A pre-scheduled interim assessment completed at 75% of target enrollment found tecovirimat did not alter the lesion healing timeline relative to placebo-treated subjects. Pain levels also dropped similarly between those on tecovirimat and those on placebo. After a DSMB request for further examination, it was determined there was less than a 1% possibility that completing the study would validate tecovirimat’s effectiveness based on the study’s framework and existing data. Adverse event frequencies were low and comparable between the two groups. The open-label segment, inherently lacking a placebo control, doesn’t conclude tecovirimat’s efficacy for severe mpox cases.

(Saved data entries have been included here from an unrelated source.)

/-- Die `d` has its report to make: it has no tile left and has not reported to the leader `k`, which it reaches. -/
structure ReportDue (s : State) (d : DieId) (pass : W32) (p k : GeoPass) : Prop where
  runs : passOf s d pass.toNat = some p
  leads : mateOf s p.leader p = some k
  may : mayRender s d p = true
  noneLeft : tilesLeft p d = []
  noJobs : p.jobs = []
  fresh : d ∉ k.reported
  reaches : reach s d p.leader = true

/-- Of the dies of L, no other has its report outstanding. -/
def LastReport (d : DieId) (p k : GeoPass) : Prop := ∀ n ∈ litOf p, n ∈ k.reported ∨ n = d

/-- A die's report taken, the last of them ending the flush that runs, or the pass. -/
def reportActs (s : State) (d : DieId) (p k : GeoPass) : State :=
  if ¬ (litOf p).all (fun n => decide (n ∈ (reportTaken s d p k).reported)) then reportSent s d p k
  else match p.flushTo with
    | some f => endFlush (reportSent s d p k) (reportTaken s d p k) f (chunksIn (drawTable s p.leader p))
    | none => endPass (reportSent s d p k) (reportTaken s d p k)

theorem lastReport_iff : ((litOf p).all fun n => decide (n ∈ (reportTaken s d p k).reported)) = true ↔ LastReport d p k := by
  simp [LastReport, reportTaken]

theorem reportActs_early (last : ¬ LastReport d p k) : reportActs s d p k = reportSent s d p k :=
  if_pos fun all => last (lastReport_iff.mp all)

section
variable (last : LastReport d p k)
include last

theorem reportActs_ends (flush : p.flushTo = none) : reportActs s d p k = endPass (reportSent s d p k) (reportTaken s d p k) := by
  rw [reportActs, if_neg (not_not_intro (lastReport_iff.mpr last)), flush]

theorem reportActs_flushed {f : Nat} (flush : p.flushTo = some f) : reportActs s d p k =
    endFlush (reportSent s d p k) (reportTaken s d p k) f (chunksIn (drawTable s p.leader p)) := by
  rw [reportActs, if_neg (not_not_intro (lastReport_iff.mpr last)), flush]

end

section
variable (due : ReportDue s d pass p k)
include due

theorem exec_passReport : exec (.passReport d pass) s = .next (settlePass p.ctx (reportActs s d p k)) := by
  change execPassReport d pass s = _
  rw [execPassReport, due.runs]; dsimp only
  rw [due.leads]; dsimp only
  rw [if_neg (by simp [due.may, due.noneLeft, due.noJobs, due.fresh, due.reaches])]
  rfl

/-- A report that is not the last: the die has reported, and the leader has it. -/
theorem passReport_early (tiles : p.phase = 3) (last : ¬ LastReport d p k) : Answers (.passReport d pass) s fun t =>
    t = { s with geo := t.geo, cores := t.cores } ∧ (∃ q ∈ (getGeo t d).passes, q.sub = p.sub ∧ q.phase = 4) ∧
      ∃ q ∈ (getGeo t p.leader).passes, q.sub = k.sub ∧ q.reported = k.reported ++ [d] := by
  obtain ⟨r, mate, sub, four⟩ := mateOf_reportSent due.runs due.leads (mateOf_passOf due.runs)
  obtain ⟨ph, taken, leads, -⟩ := reportTaken_eq due.runs due.leads
  have settled := passesStand_settlePass p.ctx (reportSent s d p k)
  have run := exec_passReport due
  rw [reportActs_early last] at run
  refine ⟨_, run, settlePass_geo reportSent_frame _, ?_, ?_⟩
  · rw [settled.getGeo]; exact ⟨r, (mateOf_some mate).1, sub, four rfl tiles⟩
  · rw [settled.getGeo]; exact ⟨_, (mateOf_some leads).1, by rw [taken], by rw [taken]⟩

theorem passReport_ends (last : LastReport d p k) (flush : p.flushTo = none) : Answers (.passReport d pass) s fun t =>
    t = { s with geo := t.geo, cores := t.cores } ∧ ∀ n ∈ diesOf k.dies, ∀ q, mateOf s n p = some q →
      ∃ q' ∈ (getGeo t n).passes, q'.sub = q.sub ∧ q'.done = true := by
  have run := exec_passReport due
  rw [reportActs_ends last flush] at run
  refine ⟨_, run, settlePass_geo ?_ _, fun n named q hq => ?_⟩
  · rw [endPass_frame, reportSent_frame]
  · rw [(passesStand_settlePass p.ctx _).getGeo]; exact listed_endPass due.runs due.leads named hq

theorem passReport_flushed (last : LastReport d p k) {f : Nat} (flush : p.flushTo = some f) : Answers (.passReport d pass) s fun t =>
    t = { s with geo := t.geo, cores := t.cores } ∧ ∀ n ∈ litOf k, ∀ q, mateOf s n p = some q →
      ∃ q' ∈ (getGeo t n).passes, q'.sub = q.sub ∧ q'.flushTo = none ∧ q'.flushed = f := by
  have run := exec_passReport due
  rw [reportActs_flushed last flush] at run
  refine ⟨_, run, settlePass_geo ?_ _, fun n named q hq => ?_⟩
  · rw [endFlush_frame, reportSent_frame]
  · rw [(passesStand_settlePass p.ctx _).getGeo]; exact listed_endFlush due.runs due.leads f _ named hq

end

end

/-! ### The end on each die (R242, R101) -/

section
variable (s : State) (d : DieId) (p : GeoPass)

/-- A pass taken off a die's list changes passes and cores alone. -/
theorem dropPass_frame : dropPass s d p = { s with geo := (dropPass s d p).geo, cores := (dropPass s d p).cores } := by
  unfold dropPass; rw [settlePass_geo (s := s) rfl]

theorem getGeo_dropPass : (getGeo (dropPass s d p) d).passes = (getGeo s d).passes.filter (fun q => !(q.sub == p.sub)) ∧
    (getGeo (dropPass s d p) d).err = (getGeo s d).err := by
  unfold dropPass
  rw [(passesStand_settlePass p.ctx _).getGeo, saveStatus, getGeo_setGeo, getGeo_setGeo]
  exact ⟨rfl, rfl⟩

theorem getGeo_dropPass_other {n : DieId} (h : n ≠ d) : getGeo (dropPass s d p) n = getGeo s n := by
  unfold dropPass
  rw [(passesStand_settlePass p.ctx _).getGeo, saveStatus, getGeo_setGeo_other _ _ _ h, getGeo_setGeo_other _ _ _ h]

end

/-- An operation that finishes signals its own fence, or its record has one fewer out. -/
theorem opDone_opFinish {s : State} (u : State) (frame : u = { s with geo := u.geo, cores := u.cores }) (d : DieId) (q count : Nat) (fence : Bool)
    (pa : Nat) (v : W64) (pins : List Nat) : OpDone s (opFinish u d q count fence pa v pins) d q count fence pa v := by
  have released := (dropPins_releasesOnly u d pins).frame
  unfold OpDone opFinish; dsimp only
  generalize dropPins u d pins = v at released ⊢
  rw [frame] at released
  have queues : v.queues = s.queues := by rw [released]
  have signals : v.signals = s.signals := by rw [released]
  cases fence with
  | true =>
    have ids : v.nextId = s.nextId := by rw [released]
    have now : u.now = s.now := by rw [frame]
    rw [if_pos rfl, if_pos rfl, sendSignal, signals, ids, now]
  | false =>
    rw [if_neg Bool.false_ne_true, if_neg Bool.false_ne_true]
    have queue : queueOf s d q = queueOf v d q := by rw [queueOf, getQueues, ← queues]; rfl
    have kept : (opOver v d q count true).signals = v.signals := by rw [opOver_queues]; rfl
    refine ⟨fun r hr hc => ?_, kept.trans signals⟩
    rw [queue] at hr
    exact mem_updRun hr hc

Further evaluation of the data is underway. Participants are being updated on the findings, and study doctors will adjust individual care strategies based on disease severity. The CDC maintains a protocol for mpox treatment access outside research settings under expanded access investigational new drug (EA-IND), targeting individuals with severe immunocompromise, such as those with advanced HIV, for whom the role of tecovirimat remains unverified in trials. Details on this protocol can be found on the CDC website.

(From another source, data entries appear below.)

-- ==== Sys2Proof/Decode.lean ====
section
/-! DEFINITION. Decoding a command word, total on all 32-bit words, rejecting by name, and the encoder (R80 to R84). The decoder
is the opcode map of R83 (match and mask); the encoder is format `C` of R81. -/

namespace Sys2Proof

/-- Why a word is no command (R81, R84). Both raise `IllegalCommand`; the difference is not recorded by the hardware (93 S5). -/
inductive DecodeError where
  /-- Some bit of `RSV` (31:8) is set. -/
  | reservedBitsSet
  /-- `RSV` is 0 and `OP` is neither `0x01` nor `0x02`. -/
  | unknownOperation
  deriving DecidableEq, Repr

/-- One row of the opcode map (R83). -/
structure CommandRow where
  command : Instr
  mask    : Scalar
  pattern : Scalar
  deriving DecidableEq, Repr

/-- The complete opcode map (R83). -/
def commandRows : List CommandRow :=
  [⟨.encrypt, 0xFFFFFFFF#32, 0x00000001#32⟩,
   ⟨.decrypt, 0xFFFFFFFF#32, 0x00000002#32⟩]

/-- "A command word `c` selects a row when `(c AND mask) = match`" (R83). -/
def CommandRow.selects (r : CommandRow) (c : Scalar) : Bool := c &&& r.mask == r.pattern

/-- The name under which a word that selects no row is rejected. -/
def rejection (c : Scalar) : DecodeError :=
  if rsvField c = 0#24 then .unknownOperation else .reservedBitsSet

/-- Decode a command word: the row it selects, or a rejection by name (R80, R83, R84). -/
def decode (c : Scalar) : Except DecodeError Instr :=
  match commandRows.find? (·.selects c) with
  | some r => .ok r.command
  | none => .error (rejection c)

/-- Format `C`: `RSV = 0` in bits 31:8 and the operation code in bits 7:0 (R81). -/
def formatC (op : BitVec 8) : Scalar := 0#24 ++ op

/-- The operation code of a command (R83). -/
def opcode : Instr → BitVec 8
  | .encrypt => 0x01#8
  | .decrypt => 0x02#8

/-- The command word of a command (R81, R83). -/
def encode (i : Instr) : Scalar := formatC (opcode i)

/-- The command word of a table row of `nbits` bits whose bits are `w`: the bits above `nbits` are 0, and a command word has
exactly 32 bits (R80), so nothing above bit 31 exists (log entry 13). -/
def tableWord (nbits w : Nat) : Scalar := BitVec.ofNat 32 (w % 2 ^ nbits)

/-- What the decoder reads from a table row's bits. -/
def decodeTableWord (nbits w : Nat) : Option Instr := (decode (tableWord nbits w)).toOption

end Sys2Proof
end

Study chair Timothy Wilkin, M.D., M.P.H., emphasized, “STOMP stood out for rapid initiation, inclusivity, and cross-governmental collaboration. It serves as a response blueprint, blending scientific inquiry with equal access to treatment.”

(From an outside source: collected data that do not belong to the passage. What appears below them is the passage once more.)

-- ==== Sys2Proof/Certificates/Slice0/Obligations.lean ====
section
/-! DEFINITION. The statements for the provers. Statements about host transactions and engine steps are made about the operations
`hostWrite`, `hostRead`, `hostEvent` and `Engine.engineStep`; `StepTakesTurns` says how `step` performs them. -/

open Sys2Proof Sys2Proof.Machine

/-! ### Command words -/

/-- R83: the two words of the opcode map and two words that are no command. -/
def Obligations.CommandWordsDecode : Prop :=
  decode 0x00000001#32 = .ok .encrypt ∧ decode 0x00000002#32 = .ok .decrypt ∧
  encode .encrypt = 0x00000001#32 ∧ encode .decrypt = 0x00000002#32 ∧
  decode 0x00000000#32 = .error .unknownOperation ∧ decode 0x00000101#32 = .error .reservedBitsSet

/-- R80, R83: decoding and encoding agree in both directions, and every word but two is rejected. -/
def Obligations.DecodeInvertsEncode : Prop :=
  ∀ c : Scalar, (∀ i, decode c = .ok i ↔ c = encode i) ∧
    ((∃ err, decode c = .error err) ↔ c ≠ 0x00000001#32 ∧ c ≠ 0x00000002#32)

/-- R81: "A command word is legal exactly when `RSV = 0` and `OP` is `0x01` or `0x02`." -/
def Obligations.LegalWordsByFields : Prop :=
  ∀ c : Scalar, (∃ i, decode c = .ok i) ↔
    (c.extractLsb' 8 24 = 0x000000#24 ∧ (c.extractLsb' 0 8 = 0x01#8 ∨ c.extractLsb' 0 8 = 0x02#8))

/-- A command's encoding, placed where the machine takes its next command, runs as that command, in every state: while idle it is
accepted (R80, R83), and during a run the write that carries it is turned away with `BusyAccess` (R57), which `exec` records too
(log entry 4). How the word is placed is the model's bookkeeping (log entries 3, 5 and 12). -/
def Obligations.EncodedCommandRuns : Prop :=
  ∀ (i : Instr) (s : State), step (s.withFetchWord 32 (encode i).toNat) = exec i s

/-! ### Lanes and datapath -/

/-- R12, R13: a half-block is determined by its lane values, and any lane values are those of a half-block. -/
def Obligations.LanesDetermineHalfBlock : Prop :=
  ∀ w : Nat, (∀ A B : HalfBlock w, (∀ j, j < w → lane A j = lane B j) → A = B) ∧
    (∀ xs : List (BitVec 32), xs.length = w → ∀ j (h : j < xs.length), lane (pack xs : HalfBlock w) j = xs[j])

/-- R105. -/
def Obligations.HalfBlockXorPerLane : Prop :=
  ∀ (w : Nat) (A B C : HalfBlock w),
    (∀ i, i < 32 → (hbxor3 A B C).word i = A.word i ^^^ B.word i ^^^ C.word i) ∧
    (∀ j, j < w → lane (hbxor3 A B C) j = lane A j ^^^ lane B j ^^^ lane C j) ∧
    hbxor3 A A C = C

/-- R110: the adder's recurrence. -/
def Obligations.AdderRecurrence : Prop :=
  ∀ (w : Nat) (A B : HalfBlock w), ∃ carry : Nat → LaneWord w,
    carry 0 = laneZero w ∧
    ∀ i, i < 32 →
      (bsadd A B).word i = A.word i ^^^ B.word i ^^^ carry i ∧
      carry (i + 1) = (A.word i &&& B.word i) ||| (carry i &&& (A.word i ^^^ B.word i))

/-- R111. -/
def Obligations.AdderAddsPerLane : Prop :=
  ∀ (w : Nat) (A B : HalfBlock w) (j : Nat), j < w →
    (lane (bsadd A B) j).toNat = ((lane A j).toNat + (lane B j).toNat) % 2 ^ 32

/-- R112: the subtractor's recurrence. -/
def Obligations.SubtractorRecurrence : Prop :=
  ∀ (w : Nat) (A B : HalfBlock w), ∃ borrow : Nat → LaneWord w,
    borrow 0 = laneZero w ∧
    ∀ i, i < 32 →
      (bssub A B).word i = A.word i ^^^ B.word i ^^^ borrow i ∧
      borrow (i + 1) = (~~~(A.word i) &&& B.word i) ||| (~~~(A.word i) &&& borrow i) ||| (B.word i &&& borrow i)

These findings align with earlier results from a NIAID-co-sponsored tecovirimat trial focused on clade I mpox in the Democratic Republic of the Congo.
The NIAID-led research was implemented by the NIH-funded ACTG, a global network excelling in infectious disease trials. New York-based SIGA Technologies, Inc. provided tecovirimat for this endeavor. NIAID and STOMP investigators consistently collaborated with entities such as the CDC, FDA, and health authorities across various study locales, fostering effective research question resolution, compassion-led use, and dissemination of clinically relevant data on clade II mpox treatment globally. Another investigation, UNITY, spearheaded by ANRS Emerging Infectious Disease, explores tecovirimat similarly to STOMP in Argentina, Brazil, and Switzerland.
NIAID’s commitment extends toward bridging existing gaps in mpox-associated medical responses and other health challenges, encompassing initiatives like the Research and Development of Vaccines and Monoclonal Antibodies for Pandemic Preparedness Network, and the Antiviral Program for Pandemics. These programs advance research and develop vaccines, monoclonal antibodies, and antiviral agents countering families of viruses with pandemic capabilities.
NIAID’s mission spans research in infectious and immune-related diseases—conducted at NIH, across the U.S., and globally—aiming to enhance prevention, diagnosis, and treatment methods.
The National Institutes of Health (NIH) under the US Department of Health and Human Services, serves as the principal federal entity driving medical research, delving into the origins, treatments, and cures for various illnesses, common and rare.